WHAT YOU NEED TO DO ▸ In the entries that follow, find the line containing "rest : List"; from there, copy every line exactly through the line containing "have hmax := h.isLt".

Items listed in a dataset:
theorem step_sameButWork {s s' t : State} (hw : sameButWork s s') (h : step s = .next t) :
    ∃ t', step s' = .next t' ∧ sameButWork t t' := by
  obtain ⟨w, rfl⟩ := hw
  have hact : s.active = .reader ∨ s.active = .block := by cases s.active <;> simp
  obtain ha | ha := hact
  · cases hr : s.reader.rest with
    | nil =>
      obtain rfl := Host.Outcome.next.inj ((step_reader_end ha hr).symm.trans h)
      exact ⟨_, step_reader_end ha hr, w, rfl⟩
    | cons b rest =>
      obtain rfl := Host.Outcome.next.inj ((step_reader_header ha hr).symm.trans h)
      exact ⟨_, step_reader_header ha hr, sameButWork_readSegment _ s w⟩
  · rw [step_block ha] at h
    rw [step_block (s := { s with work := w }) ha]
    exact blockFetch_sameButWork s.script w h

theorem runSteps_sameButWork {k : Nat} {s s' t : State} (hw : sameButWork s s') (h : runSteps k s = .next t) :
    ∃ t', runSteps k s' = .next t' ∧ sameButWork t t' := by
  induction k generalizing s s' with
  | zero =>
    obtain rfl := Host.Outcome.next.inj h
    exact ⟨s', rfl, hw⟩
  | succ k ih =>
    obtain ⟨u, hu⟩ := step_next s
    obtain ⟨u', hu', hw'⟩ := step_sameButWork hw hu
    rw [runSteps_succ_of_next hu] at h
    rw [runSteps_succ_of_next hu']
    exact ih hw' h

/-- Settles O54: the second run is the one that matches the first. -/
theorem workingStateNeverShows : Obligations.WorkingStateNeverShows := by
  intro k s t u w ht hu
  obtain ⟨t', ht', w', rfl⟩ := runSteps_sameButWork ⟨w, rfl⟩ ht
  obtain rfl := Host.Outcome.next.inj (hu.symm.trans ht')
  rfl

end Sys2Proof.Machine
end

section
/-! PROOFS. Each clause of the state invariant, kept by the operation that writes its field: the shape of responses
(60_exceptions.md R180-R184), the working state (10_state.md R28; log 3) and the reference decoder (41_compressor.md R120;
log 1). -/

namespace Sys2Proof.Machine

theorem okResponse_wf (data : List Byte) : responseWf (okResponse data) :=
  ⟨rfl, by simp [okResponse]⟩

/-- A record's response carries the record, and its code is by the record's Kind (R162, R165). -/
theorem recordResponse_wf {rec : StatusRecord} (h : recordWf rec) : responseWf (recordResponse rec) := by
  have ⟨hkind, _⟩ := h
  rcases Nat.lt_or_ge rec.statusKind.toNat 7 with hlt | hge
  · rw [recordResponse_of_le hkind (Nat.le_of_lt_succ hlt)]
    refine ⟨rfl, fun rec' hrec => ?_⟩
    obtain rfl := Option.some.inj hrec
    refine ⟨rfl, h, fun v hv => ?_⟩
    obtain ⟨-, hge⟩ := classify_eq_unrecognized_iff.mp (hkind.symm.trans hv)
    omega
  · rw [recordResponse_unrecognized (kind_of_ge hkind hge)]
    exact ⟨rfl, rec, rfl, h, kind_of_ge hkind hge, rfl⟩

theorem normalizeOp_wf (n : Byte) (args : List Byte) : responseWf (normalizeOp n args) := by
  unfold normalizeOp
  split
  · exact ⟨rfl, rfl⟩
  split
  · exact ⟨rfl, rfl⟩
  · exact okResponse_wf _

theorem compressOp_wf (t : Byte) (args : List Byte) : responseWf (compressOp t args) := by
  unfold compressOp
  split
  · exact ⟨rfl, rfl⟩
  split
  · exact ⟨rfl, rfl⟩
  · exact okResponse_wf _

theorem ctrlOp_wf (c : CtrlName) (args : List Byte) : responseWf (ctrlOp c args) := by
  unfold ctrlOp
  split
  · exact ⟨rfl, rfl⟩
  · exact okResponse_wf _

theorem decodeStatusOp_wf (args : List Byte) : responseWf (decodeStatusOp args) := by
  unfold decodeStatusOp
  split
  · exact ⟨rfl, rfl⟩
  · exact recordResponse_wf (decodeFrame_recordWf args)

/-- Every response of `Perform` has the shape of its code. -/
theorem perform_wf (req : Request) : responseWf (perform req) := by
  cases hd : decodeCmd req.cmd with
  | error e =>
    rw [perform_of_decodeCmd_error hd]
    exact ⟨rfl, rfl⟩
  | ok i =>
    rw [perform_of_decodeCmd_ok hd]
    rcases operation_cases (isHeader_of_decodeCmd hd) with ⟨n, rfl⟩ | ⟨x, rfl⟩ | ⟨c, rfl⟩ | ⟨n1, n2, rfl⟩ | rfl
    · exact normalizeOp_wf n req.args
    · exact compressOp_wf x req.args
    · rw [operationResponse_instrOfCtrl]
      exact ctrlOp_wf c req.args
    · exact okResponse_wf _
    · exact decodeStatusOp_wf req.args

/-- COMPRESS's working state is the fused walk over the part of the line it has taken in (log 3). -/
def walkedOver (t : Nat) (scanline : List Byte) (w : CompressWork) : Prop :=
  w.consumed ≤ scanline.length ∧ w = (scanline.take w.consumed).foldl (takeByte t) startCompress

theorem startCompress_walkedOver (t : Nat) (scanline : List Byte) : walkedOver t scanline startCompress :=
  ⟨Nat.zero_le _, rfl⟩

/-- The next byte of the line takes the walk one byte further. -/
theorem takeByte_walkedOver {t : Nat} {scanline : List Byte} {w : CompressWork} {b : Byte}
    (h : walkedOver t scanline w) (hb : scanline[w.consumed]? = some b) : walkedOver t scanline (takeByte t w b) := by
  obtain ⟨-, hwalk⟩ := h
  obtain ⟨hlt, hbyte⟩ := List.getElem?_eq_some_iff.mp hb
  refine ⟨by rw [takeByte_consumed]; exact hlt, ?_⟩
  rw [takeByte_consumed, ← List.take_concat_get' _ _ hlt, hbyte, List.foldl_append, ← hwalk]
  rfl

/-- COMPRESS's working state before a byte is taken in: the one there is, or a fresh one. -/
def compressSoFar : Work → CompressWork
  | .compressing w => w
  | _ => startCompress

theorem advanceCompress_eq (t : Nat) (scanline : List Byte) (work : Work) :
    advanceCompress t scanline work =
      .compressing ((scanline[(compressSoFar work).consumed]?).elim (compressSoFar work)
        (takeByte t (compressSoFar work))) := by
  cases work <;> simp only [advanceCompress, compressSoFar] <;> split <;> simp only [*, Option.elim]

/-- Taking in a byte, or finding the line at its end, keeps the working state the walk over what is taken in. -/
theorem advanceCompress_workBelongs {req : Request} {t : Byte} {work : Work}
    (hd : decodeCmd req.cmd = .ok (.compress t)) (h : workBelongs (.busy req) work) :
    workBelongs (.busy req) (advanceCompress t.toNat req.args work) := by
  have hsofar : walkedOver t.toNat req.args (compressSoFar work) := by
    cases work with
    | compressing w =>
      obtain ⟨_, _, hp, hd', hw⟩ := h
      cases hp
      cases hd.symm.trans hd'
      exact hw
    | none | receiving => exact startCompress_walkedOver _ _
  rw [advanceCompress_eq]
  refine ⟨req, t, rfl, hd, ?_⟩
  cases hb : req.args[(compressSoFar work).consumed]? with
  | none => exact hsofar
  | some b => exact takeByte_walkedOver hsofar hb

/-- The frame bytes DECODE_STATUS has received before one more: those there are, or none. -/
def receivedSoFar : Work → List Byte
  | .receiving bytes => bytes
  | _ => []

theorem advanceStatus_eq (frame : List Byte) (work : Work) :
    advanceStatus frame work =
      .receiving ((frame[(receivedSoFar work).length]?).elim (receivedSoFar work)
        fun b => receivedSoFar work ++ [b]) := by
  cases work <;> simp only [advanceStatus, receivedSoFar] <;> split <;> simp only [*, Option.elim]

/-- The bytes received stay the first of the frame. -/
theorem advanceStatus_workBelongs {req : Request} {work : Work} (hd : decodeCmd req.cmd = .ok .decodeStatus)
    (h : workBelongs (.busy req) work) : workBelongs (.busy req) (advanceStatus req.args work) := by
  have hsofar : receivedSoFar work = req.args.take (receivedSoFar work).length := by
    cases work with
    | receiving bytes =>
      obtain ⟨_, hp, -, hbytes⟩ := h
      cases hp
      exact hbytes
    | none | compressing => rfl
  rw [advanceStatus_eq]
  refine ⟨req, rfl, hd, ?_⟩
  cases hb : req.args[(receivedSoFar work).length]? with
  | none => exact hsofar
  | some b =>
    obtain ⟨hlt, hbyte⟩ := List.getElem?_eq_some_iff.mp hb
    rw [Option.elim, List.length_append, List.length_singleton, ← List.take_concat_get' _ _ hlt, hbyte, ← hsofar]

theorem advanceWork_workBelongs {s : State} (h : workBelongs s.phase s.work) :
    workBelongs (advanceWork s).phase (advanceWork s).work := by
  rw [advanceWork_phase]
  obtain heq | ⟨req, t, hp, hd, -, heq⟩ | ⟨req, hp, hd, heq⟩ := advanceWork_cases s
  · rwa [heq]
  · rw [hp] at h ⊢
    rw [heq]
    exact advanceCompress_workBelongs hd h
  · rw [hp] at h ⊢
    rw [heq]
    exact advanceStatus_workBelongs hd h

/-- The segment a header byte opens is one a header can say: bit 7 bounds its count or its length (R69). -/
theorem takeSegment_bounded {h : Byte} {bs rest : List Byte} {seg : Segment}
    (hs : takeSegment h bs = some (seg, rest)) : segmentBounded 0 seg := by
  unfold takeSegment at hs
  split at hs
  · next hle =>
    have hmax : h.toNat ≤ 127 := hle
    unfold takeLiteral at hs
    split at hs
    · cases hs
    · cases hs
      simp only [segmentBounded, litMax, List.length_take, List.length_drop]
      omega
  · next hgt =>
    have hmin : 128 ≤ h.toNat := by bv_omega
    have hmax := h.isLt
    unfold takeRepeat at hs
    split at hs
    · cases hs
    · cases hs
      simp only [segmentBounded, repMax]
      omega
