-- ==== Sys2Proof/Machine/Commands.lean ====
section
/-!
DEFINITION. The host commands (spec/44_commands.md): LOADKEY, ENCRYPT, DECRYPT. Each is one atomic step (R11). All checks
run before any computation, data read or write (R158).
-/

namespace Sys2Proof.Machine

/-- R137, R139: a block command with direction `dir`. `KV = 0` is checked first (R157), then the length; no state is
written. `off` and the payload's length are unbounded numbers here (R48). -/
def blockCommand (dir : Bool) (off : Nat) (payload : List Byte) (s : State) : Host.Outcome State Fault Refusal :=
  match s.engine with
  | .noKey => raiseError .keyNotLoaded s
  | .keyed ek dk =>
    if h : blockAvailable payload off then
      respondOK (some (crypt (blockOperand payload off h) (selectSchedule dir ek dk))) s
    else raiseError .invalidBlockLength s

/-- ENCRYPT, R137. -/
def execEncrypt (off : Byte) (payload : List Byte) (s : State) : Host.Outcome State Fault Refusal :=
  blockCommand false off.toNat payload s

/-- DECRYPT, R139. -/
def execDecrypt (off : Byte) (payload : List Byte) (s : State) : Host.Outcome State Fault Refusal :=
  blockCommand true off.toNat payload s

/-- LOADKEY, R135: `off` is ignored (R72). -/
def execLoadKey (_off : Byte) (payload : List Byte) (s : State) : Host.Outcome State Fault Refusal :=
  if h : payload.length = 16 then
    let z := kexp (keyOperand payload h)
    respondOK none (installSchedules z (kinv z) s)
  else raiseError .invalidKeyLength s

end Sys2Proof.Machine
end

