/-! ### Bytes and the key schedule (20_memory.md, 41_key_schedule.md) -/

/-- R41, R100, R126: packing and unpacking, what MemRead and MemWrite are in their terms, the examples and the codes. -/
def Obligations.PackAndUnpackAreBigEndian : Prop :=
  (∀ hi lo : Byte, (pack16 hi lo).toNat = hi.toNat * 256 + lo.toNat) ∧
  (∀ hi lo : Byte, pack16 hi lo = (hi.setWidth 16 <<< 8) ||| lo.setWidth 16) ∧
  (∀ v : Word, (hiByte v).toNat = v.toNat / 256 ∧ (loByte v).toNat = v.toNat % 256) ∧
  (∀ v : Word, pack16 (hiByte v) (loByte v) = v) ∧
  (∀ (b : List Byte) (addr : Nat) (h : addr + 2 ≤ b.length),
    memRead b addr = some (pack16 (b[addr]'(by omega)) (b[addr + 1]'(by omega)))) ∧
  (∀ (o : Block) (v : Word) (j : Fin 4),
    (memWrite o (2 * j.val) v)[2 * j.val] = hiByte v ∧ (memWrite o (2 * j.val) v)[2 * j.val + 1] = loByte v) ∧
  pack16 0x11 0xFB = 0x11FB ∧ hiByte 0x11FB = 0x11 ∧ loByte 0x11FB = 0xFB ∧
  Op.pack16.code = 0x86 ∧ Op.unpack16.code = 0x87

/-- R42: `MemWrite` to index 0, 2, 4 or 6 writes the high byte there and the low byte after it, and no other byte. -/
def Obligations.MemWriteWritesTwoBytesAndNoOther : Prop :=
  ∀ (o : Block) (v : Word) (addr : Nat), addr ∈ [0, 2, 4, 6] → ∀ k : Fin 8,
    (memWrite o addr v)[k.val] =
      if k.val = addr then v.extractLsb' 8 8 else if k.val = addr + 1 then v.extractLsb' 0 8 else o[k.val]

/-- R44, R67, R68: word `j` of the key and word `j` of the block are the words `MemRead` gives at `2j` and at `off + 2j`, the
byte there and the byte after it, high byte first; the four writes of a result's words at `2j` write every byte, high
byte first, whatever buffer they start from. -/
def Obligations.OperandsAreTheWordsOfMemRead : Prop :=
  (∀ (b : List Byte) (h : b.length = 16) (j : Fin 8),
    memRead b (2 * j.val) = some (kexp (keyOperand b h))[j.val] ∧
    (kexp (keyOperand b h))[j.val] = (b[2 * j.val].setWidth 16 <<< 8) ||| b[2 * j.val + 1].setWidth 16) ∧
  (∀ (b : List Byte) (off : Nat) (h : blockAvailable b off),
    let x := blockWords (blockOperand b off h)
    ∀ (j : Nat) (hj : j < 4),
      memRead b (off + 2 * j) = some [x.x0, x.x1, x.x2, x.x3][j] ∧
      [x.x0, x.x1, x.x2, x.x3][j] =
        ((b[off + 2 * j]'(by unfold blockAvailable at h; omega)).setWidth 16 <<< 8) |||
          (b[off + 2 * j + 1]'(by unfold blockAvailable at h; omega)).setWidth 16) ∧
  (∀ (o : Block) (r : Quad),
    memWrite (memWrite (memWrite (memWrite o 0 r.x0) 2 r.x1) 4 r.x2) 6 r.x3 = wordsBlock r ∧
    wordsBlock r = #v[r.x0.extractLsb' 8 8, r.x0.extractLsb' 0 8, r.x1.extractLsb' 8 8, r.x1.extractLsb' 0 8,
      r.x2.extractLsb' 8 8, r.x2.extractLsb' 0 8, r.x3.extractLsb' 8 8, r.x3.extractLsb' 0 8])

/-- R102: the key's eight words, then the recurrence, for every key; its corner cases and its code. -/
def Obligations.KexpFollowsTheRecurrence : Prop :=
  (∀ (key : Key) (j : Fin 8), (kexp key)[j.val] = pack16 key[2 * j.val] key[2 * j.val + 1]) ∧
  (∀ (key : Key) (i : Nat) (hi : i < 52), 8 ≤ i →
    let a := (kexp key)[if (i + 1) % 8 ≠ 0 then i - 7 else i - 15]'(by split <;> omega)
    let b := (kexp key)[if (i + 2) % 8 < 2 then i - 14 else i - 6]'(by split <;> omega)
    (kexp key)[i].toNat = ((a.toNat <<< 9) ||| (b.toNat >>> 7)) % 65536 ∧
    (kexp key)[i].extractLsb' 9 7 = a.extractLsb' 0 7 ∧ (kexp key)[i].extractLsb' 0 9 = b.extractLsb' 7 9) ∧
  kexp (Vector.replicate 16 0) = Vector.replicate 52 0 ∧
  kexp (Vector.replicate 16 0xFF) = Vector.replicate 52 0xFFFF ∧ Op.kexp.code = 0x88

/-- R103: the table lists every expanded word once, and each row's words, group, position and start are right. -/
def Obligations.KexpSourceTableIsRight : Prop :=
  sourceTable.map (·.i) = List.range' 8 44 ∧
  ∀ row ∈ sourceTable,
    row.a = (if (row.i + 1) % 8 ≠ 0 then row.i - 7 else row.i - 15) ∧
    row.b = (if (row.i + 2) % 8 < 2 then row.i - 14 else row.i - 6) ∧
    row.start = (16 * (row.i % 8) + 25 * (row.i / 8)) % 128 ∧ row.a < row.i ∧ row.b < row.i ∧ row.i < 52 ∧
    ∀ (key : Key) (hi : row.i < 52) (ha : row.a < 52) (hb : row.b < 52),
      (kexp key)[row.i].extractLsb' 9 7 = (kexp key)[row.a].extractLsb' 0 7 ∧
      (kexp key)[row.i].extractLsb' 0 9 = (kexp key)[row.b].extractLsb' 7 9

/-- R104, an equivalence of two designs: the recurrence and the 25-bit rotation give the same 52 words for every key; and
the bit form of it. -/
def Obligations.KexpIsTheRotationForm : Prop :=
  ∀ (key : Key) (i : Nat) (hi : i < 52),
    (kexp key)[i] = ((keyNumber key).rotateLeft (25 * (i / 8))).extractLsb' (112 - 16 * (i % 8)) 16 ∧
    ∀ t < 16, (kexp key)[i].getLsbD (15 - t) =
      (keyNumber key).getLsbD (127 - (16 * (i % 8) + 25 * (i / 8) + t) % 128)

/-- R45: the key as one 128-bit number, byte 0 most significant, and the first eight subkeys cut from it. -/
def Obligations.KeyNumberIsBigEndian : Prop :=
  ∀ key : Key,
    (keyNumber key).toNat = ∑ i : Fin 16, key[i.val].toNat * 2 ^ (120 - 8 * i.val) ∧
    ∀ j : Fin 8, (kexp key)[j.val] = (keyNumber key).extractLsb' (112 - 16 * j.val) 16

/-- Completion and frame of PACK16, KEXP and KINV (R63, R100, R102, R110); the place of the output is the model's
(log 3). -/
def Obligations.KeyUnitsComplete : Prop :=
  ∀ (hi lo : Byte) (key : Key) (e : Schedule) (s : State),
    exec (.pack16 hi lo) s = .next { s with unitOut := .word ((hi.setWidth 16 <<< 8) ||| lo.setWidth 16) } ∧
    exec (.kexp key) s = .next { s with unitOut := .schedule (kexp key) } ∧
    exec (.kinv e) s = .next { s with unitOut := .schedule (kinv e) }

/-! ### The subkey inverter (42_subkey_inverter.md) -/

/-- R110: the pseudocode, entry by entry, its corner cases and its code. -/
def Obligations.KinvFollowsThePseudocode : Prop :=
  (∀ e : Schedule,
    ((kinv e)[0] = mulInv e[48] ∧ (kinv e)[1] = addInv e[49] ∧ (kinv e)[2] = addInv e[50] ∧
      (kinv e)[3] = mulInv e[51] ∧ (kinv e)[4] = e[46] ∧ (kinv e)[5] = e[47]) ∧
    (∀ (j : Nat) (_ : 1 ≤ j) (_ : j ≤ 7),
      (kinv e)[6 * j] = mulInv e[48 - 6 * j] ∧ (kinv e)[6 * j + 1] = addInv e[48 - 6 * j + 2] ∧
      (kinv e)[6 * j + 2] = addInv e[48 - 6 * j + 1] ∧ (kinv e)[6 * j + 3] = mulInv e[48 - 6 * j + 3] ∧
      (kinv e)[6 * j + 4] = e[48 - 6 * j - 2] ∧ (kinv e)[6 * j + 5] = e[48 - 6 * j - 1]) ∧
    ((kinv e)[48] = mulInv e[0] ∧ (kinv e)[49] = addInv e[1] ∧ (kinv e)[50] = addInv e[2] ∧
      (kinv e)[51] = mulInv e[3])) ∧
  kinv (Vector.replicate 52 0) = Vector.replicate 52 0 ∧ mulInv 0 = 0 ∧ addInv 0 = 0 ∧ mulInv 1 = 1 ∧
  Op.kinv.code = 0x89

YOUR RESPONSE ▸
theorem takeSegment_bounded {h : Byte} {bs rest : List Byte} {seg : Segment}
    (hs : takeSegment h bs = some (seg, rest)) : segmentBounded 0 seg := by
  unfold takeSegment at hs
  split at hs
  · next hle =>
    have hmax : h.toNat ≤ 127 := hle
    unfold takeLiteral at hs
    split at hs
    · cases hs
    · cases hs
      simp only [segmentBounded, litMax, List.length_take, List.length_drop]
      omega
  · next hgt =>
    have hmin : 128 ≤ h.toNat := by bv_omega
    have hmax := h.isLt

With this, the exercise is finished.